Missing: Black teenager, last seen asleep in bed, Anna Mae Botts is five foot three inches, weighs one hundred pounds, brown eyes, and a butterfly birthmark on back of left calf. If you have any information, please call the Lowry sheriff’s department at 604-983-8867.

7.
Anna Mae Botts struggled. Her heart thumped. She gripped the sheets. A boy opened a golden box and dissolved into ashes.


If something works, Lillian would like to know why. If readers can put their fingers on why one or more drafts veer off course, that, too, would be instructive.

Thank you, and Happy Mothers' Day.

Rowena Cherry

5 comments:

  1. None of them worked for me and I've read a lot of Young Adult and children's lit.

    ReplyDelete
  2. Thank you very much for the feedback, Kimber An.

    ReplyDelete
  3. PS. As a matter of interest, what's the best starting line you've read? And why did it appeal to you?

    ReplyDelete
  4. Personally, I liked #3. The writing was unelaborated, but it makes you want to know who tied her, why they did it, how they managed to stuff something in her mouth without waking her, where's her mom vs her granma, etc.

    IMHO one or two of the others were too descriptive for an opening line. Get me hooked before you start describe what clothes they're wearing or what the pit looks like, etc.

    ReplyDelete
  5. http://youngadultsciencefiction.blogspot.com/2009/03/other-side-of-island-by-allegra-goodman.html

    This is the most enthralling Science Fiction for young people I've read so far this year. It's actually labeled Middle Grade, but I couldn't put it down from the start and I'm forty.

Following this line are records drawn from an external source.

-- ==== Sys2Proof/Tests/Slice0.lean ====
section
/-! SUPPORT. The model's own tests: ill-formed commands refused, a few of the manual's worked examples, and for each
statement a state and operands that meet the hypotheses of each of its clauses, with what the command then does. -/

namespace Sys2Proof.Tests

open Sys2Proof.Machine

-- One test after the other: many threads at once need more memory than the check allows.
set_option Elab.async false

/-! ## Ill-formed commands -/

theorem test_ill_window : (Instr.levelSearchWindowEnd 10 9).wellFormed = false := by decide
theorem test_ill_falling_time : (Instr.fallingCrossing 8 150 100).wellFormed = false := by decide
theorem test_ill_falling_codes : (Instr.fallingCrossing 16 100 100).wellFormed = false := by decide
theorem test_ill_rising_time : (Instr.risingCrossing 8 100 150 0).wellFormed = false := by decide
theorem test_ill_rising_codes : (Instr.risingCrossing 16 150 150 0).wellFormed = false := by decide
theorem test_ill_rising_sum : (Instr.risingCrossing 16 100 150 8161).wellFormed = false := by decide
theorem test_ill_broad_time : (Instr.broadClassified 1).wellFormed = false := by decide
theorem test_ill_blank_time : (Instr.blankReading 1 0).wellFormed = false := by decide
theorem test_ill_blank_sum : (Instr.blankReading 16 8161).wellFormed = false := by decide
theorem test_ill_line_time : (Instr.lineBoundary 1).wellFormed = false := by decide
theorem test_ill_aging_time : (Instr.holdAgingRunsOut 1).wellFormed = false := by decide
theorem test_ill_coasted_time : (Instr.coastedBoundary 1).wellFormed = false := by decide
theorem test_ill_malformed : (Instr.malformedRequest 0x02 0).wellFormed = false := by decide
theorem test_well_formed : (Instr.malformedRequest 0x02 1).wellFormed = true ∧
    (Instr.risingCrossing 16 100 150 8160).wellFormed = true := by decide

/-! ## Small states -/

/-- The command answers a next state that passes the test. -/
def after (c : Instr) (s : State) (p : State → Bool) : Bool :=
  match exec c s with
  | .next t => p t
  | .fault _ => false
  | .refused _ => false

def onSfe (f : Sfe → Sfe) (s : State) : State := s.onTime (fun t => { t with sfe := f t.sfe })
def onLoop (f : Loop → Loop) (s : State) : State := s.onTime (fun t => { t with loop := f t.loop })
def onRef (f : Ref → Ref) (s : State) : State := s.onTime (fun t => { t with ref := f t.ref })
def onFt (f : Ft → Ft) (s : State) : State := s.onTime (fun t => { t with ft := f t.ft })
def onTdu (f : Tdu → Tdu) (s : State) : State := s.onTime (fun t => { t with tdu := f t.tdu })
def onCbi (f : Cbi → Cbi) (s : State) : State := s.onDesk (Desk.withCbi f)
def onPt (f : Pt → Pt) (s : State) : State := s.onDesk (Desk.withPt f)
def onKy (f : Ky → Ky) (s : State) : State := s.onDesk (fun d => { d with ky := f d.ky })

/-- Reset released and configured. -/
def conf : State := State.reset.onHp (fun h => { h with configured := true })

/-- RESET held. -/
def held : State := { State.reset with resetHeld := true }

/-- Level tracking with the levels of the manual's edge examples. -/
def tracking : State := onSfe (fun x => { x with mode := .levelTracking, tip := 60, blank := 180, active := true }) conf

/-- In a reference state. -/
def inState (st : RefSt) (s : State) : State := onRef (fun x => { x with st := st }) s

/-- A pulse that started at sample 64,000. -/
def pulse (st : RefSt) (gate : Option Nat) (vwin : Bool) : Pulse :=
  ⟨64000, 63993, 50, 120, .good, ⟨1, 63990, st, gate, vwin⟩, 1920⟩

/-- That pulse in progress. -/
def pulsing (p : Pulse) (s : State) : State := onSfe (fun x => { x with pulse := some p }) s

/-- LOCKED with these records for the open line. -/
def locked (rs : List LoopRecord) : State := inState .locked (onLoop (fun l => { l with records := rs }) conf)

/-- The line's state. -/
def bus (line : BusSt) : State := onCbi (fun c => { c with line := line }) conf

/-- A queue entry. -/
def entry (w : TxWhat) (owner : TxOwner) (stage : TxStage) : TxEntry := { TxEntry.fresh w owner with stage := stage }

/-- A claim. -/
def claim : Claim := ⟨7, 5, 100, 120, 143, 389, 2, 0, 0⟩

/-- A cue for slot 7. -/
def cue : CueRec := { CueRec.blank with top := 100, height := 21, left := 100, width := 200, layer := 5, announce := true }

/-- Slot 7 in a state, run by chain 1 in a state. -/
def cueing (st : CueSt) (ch : ChainSt) (s : State) : State :=
  s.onDesk (fun d => (d.modSlot 7 (fun _ => { CueSlot.idle st cue with chain := some 1 })).modChain 1
    (fun c => { c with st := ch }))

/-- Slot 7 with a record and no run. -/
def loaded (c : CueRec) (s : State) : State := s.onDesk (Desk.loadSlot 7 c)

/-- Receiving a frame. -/
def receiving : State := bus .receiving

/-! ## The step and reset -/

theorem test_step_front : step { conf with pending := [.trigFallingEdge, .hsyncEnd] } =
    exec .trigFallingEdge { conf with pending := [.hsyncEnd] } := rfl

theorem test_empty_queue : step conf = .next conf ∧
    step { held with inputs := [⟨5, false, false⟩] } = .next held ∧
    ({ conf with inputs := [⟨5, false, false⟩] } : State).pending = [] ∧ conf.resetHeld = false :=
  ⟨rfl, rfl, rfl, rfl⟩

theorem test_reset_release : after (.resetRelease 15 .sys525 true) held (fun t =>
    t.straps == ⟨15, .sys525, true⟩ && t.time.loop.F == 8330354 && !t.resetHeld) = true ∧
    after (.resetRelease 15 .sys525 true) conf (· == conf) = true ∧ after .clearAll held (· == held) = true ∧
    after .hardwareReset conf (fun t => t.resetHeld && t.lor && !t.fieldPin && t.desk.ce.liveSet == 0) = true := by
  decide +kernel

/-! ## The field boundary at the Peer Table and the Span Builder -/

/-- Station 3 with a presence and a missed count, one stored claim of layer 5, and a live id 9 that is missing. -/
def known (p : Presence) (missed : Nat) : Desk :=
  { conf.desk with pt := { Pt.reset.setPeer 3 ⟨p, missed, false, some ⟨.locked, true, .first, some 4, 40, 0x200⟩, 0, 0⟩
      with store := [⟨3, { claim with id := 8 }, false⟩], joinQuiet := 4 } }

theorem test_age :
    (((known .present 0).ptBoundary 9 0).pt.peer 3).presence = .silent ∧
    ((known .present 0).ptBoundary 9 0).pt.blankets = [⟨5, 3⟩] ∧ ((known .present 0).ptBoundary 9 0).pt.joinQuiet = 3 ∧
    (((known .silent 6).ptBoundary 9 0).pt.peer 3).missed = 7 ∧
    ((known .silent 7).ptBoundary 9 0).pt.store = [] ∧ ((known .silent 7).ptBoundary 9 0).hp.reports =
      [⟨.peer 3 .silent .absent 8 0 9, 0⟩] ∧
    ((known .joining 0).ptBoundary 9 0).pt.peer 3 = ⟨.absent, 1, false, none, 0, 0⟩ ∧
    (((known .present 0).withPt (Pt.modPeer 3 (fun x => { x with seen := true }))).ptBoundary 9 0).pt.blankets =
      [⟨5, 3⟩] ∧
    (((known .joining 0).withPt (Pt.modPeer 3 (fun x => { x with seen := true }))).ptBoundary 9 0).pt.blankets =
      [⟨5, 3⟩] := by decide +kernel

    Unfortunately, I haven't found much of a selection in the YA SF New Releases.

    THE OTHER SIDE OF THE ISLAND had everything which makes a story unputdownable. The story was gripping. The characters were real and well-rounded, no cookie cutter characters, no stereotypes, not talking down to the readership. And the prose was haunting on top of all that. Wow. As a writer, I was so envious of how it was all put together.